Last week I mentioned an odd term, p-value, which is commonly used in deciding whether your results are worth mentioning to your colleagues and the public. Of course it has a strict and narrow meaning, and of course that meaning is abused and misinterpreted in discussions about science.

Let's say you're performing an experiment: a pregnancy test. The box claims 95% accuracy, and if you read the fine print it's referring to a p-value of 5%. You take the test and...it's positive! So are you really pregnant, or not?

Unfortunately your urgent question hasn't yet been answered. A p-value compares the hypothesis you're testing ("I'm pregnant") to what's called a null hypothesis (in this case, "no baby"), and a p-value of 5% says that if you were *not* pregnant, there would only be a 5% chance that the test would return a positive result.

You might be tempted to flip this around and state that there's a 95% chance you're actually pregnant, but you would be committing an egregious statistical sin - and this is the same sin committed wittingly or unwittingly by science communicators and sometimes scientists themselves.

Here's the problem: what if you're male? The test can still say you might have a baby, because it's not answering the question "Am I pregnant?" but rather "If I'm not pregnant, what are the chances of the test returning a positive result?" It's a low number - 5% - but not zero. Thus males can still get a positive result despite never being pregnant.

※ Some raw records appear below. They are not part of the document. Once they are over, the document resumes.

/-- The member of a gang that issues next, when another member has begun the cycle: nothing comes between the
bundles that the members of a gang issue in one cycle. -/
def State.gangNext (s : State) : Option Nat :=
  (s.gangs.filter fun g => g.seen == some s.now).findSome? fun g =>
    (g.members.map (·.1) ++ g.told).find? s.issues

/-! ## The issue of a bundle -/

/-- The trap of a fetch that finds no bundle (R145, R138, R289). -/
def noSlotTrap (h : Byte) : Trap := { cause := 1, i1 := h.zeroExtend 64 }

/-- A context whose fetch finds no bundle traps when it is due to issue, unless a broken gang comes first. -/
def State.issueNone (s : State) (k j addr : Nat) (h : Byte) : State :=
  match (s.ctx k j).gtrap with
  | some g => s.take16 k j g none addr
  | none => s.takeTrap k j (noSlotTrap h) addr

/-- The program counter stands at the bundle's header once padding is skipped (R145). -/
def State.atAddr (s : State) (k j addr : Nat) : State :=
  if (s.ctx k j).pc = addr then s else s.modCtx k j fun x => { x with pc := addr }

/-- The issue of whatever a context is due to issue, alone or with its pair partner. -/
def State.issueDue (s : State) (k j : Nat) : State :=
  match (s.core k).fetch s.free j with
  | .crosses a h => s.issueNone k j a h
  | .pastEnd a h => s.issueNone k j a h
  | .bundle a b =>
    match s.pairOf k j with
    | none =>
      let t := s.atAddr k j a
      issueBundle (t.envAt k j a b) (Bundle.toSlots b) t
    | some p => match (s.core p.1).fetch s.free p.2 with
      | .crosses a' h => s.issueNone p.1 p.2 a' h
      | .pastEnd a' h => s.issueNone p.1 p.2 a' h
      | .bundle a' b' =>
        let t := (s.atAddr k j a).atAddr p.1 p.2 a'
        issuePair (t.envAt k j a b) (t.envAt p.1 p.2 a' b') (Bundle.toSlots b) (Bundle.toSlots b') t

/-- Whether what a context is due to issue has no definition (R158). -/
def State.undefined (s : State) (k j : Nat) : Bool :=
  match (s.core k).fetch s.free j with
  | .bundle _ b => b.slots.any fun w => match w.ins with
    | .ok _ => false
    | .error _ => true
  | _ => true

/-- The instruction of a bundle with one slot, and its address. -/
def State.single (s : State) (k j : Nat) : Option (Nat × Instr) :=
  match (s.core k).fetch s.free j with
  | .bundle a b => match b.slots with
    | [w] => match w.ins with
      | .ok i => some (a, i)
      | .error _ => none
    | _ => none
  | _ => none

/-- The rows of a bundle of `n` bytes at an address that stand in the instruction scratchpad. -/
def bundleRows (a n : Nat) : List Nat := (List.range ((a + n - 1) / 8 + 1 - a / 8)).map (a / 8 + ·)

/-- Fetch corrects single errors in the rows of the bundle that it reads, and counts them (R293). -/
def State.fetchScrub (s : State) (k j : Nat) : State :=
  if (s.core k).flips = [] then s
  else match (s.core k).fetch s.free j with
    | .bundle a b => s.modCore k fun c => (bundleRows a b.len).foldl (fun c r => c.scrub 5 r) c
    | _ => s

/-- The machine as core `k` begins to issue: the core at hand, the rows that fetch reads, and the beats of the other
members of a gang; a member that rewinds its gang does so before any of them. -/
def State.begin_ (s : State) (k j : Nat) : State :=
  let t : State := if s.cur = k then s else { s with cur := k }
  let u := match t.pairOf k j with
    | some p => (t.fetchScrub k j).fetchScrub p.1 p.2
    | none => t.fetchScrub k j
  match u.gangOf k j with
  | some g => if (u.memberDue g (k, j)).unit_ then u else u.census k j
  | none => u

end Sys2Proof.Machine
end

The p-value by itself was only ever intended to be a "let's keep digging" guidepost, not a threshold for believability. To answer the question you actually want answered, you have to fold in prior knowledge. Combined with a low p-value, a healthy female of reproductive age can begin to conclude that there might be a baby on the way. A male...not so much. In either case, the p-value alone wasn't enough, and announcements based solely on that number need to be viewed suspiciously.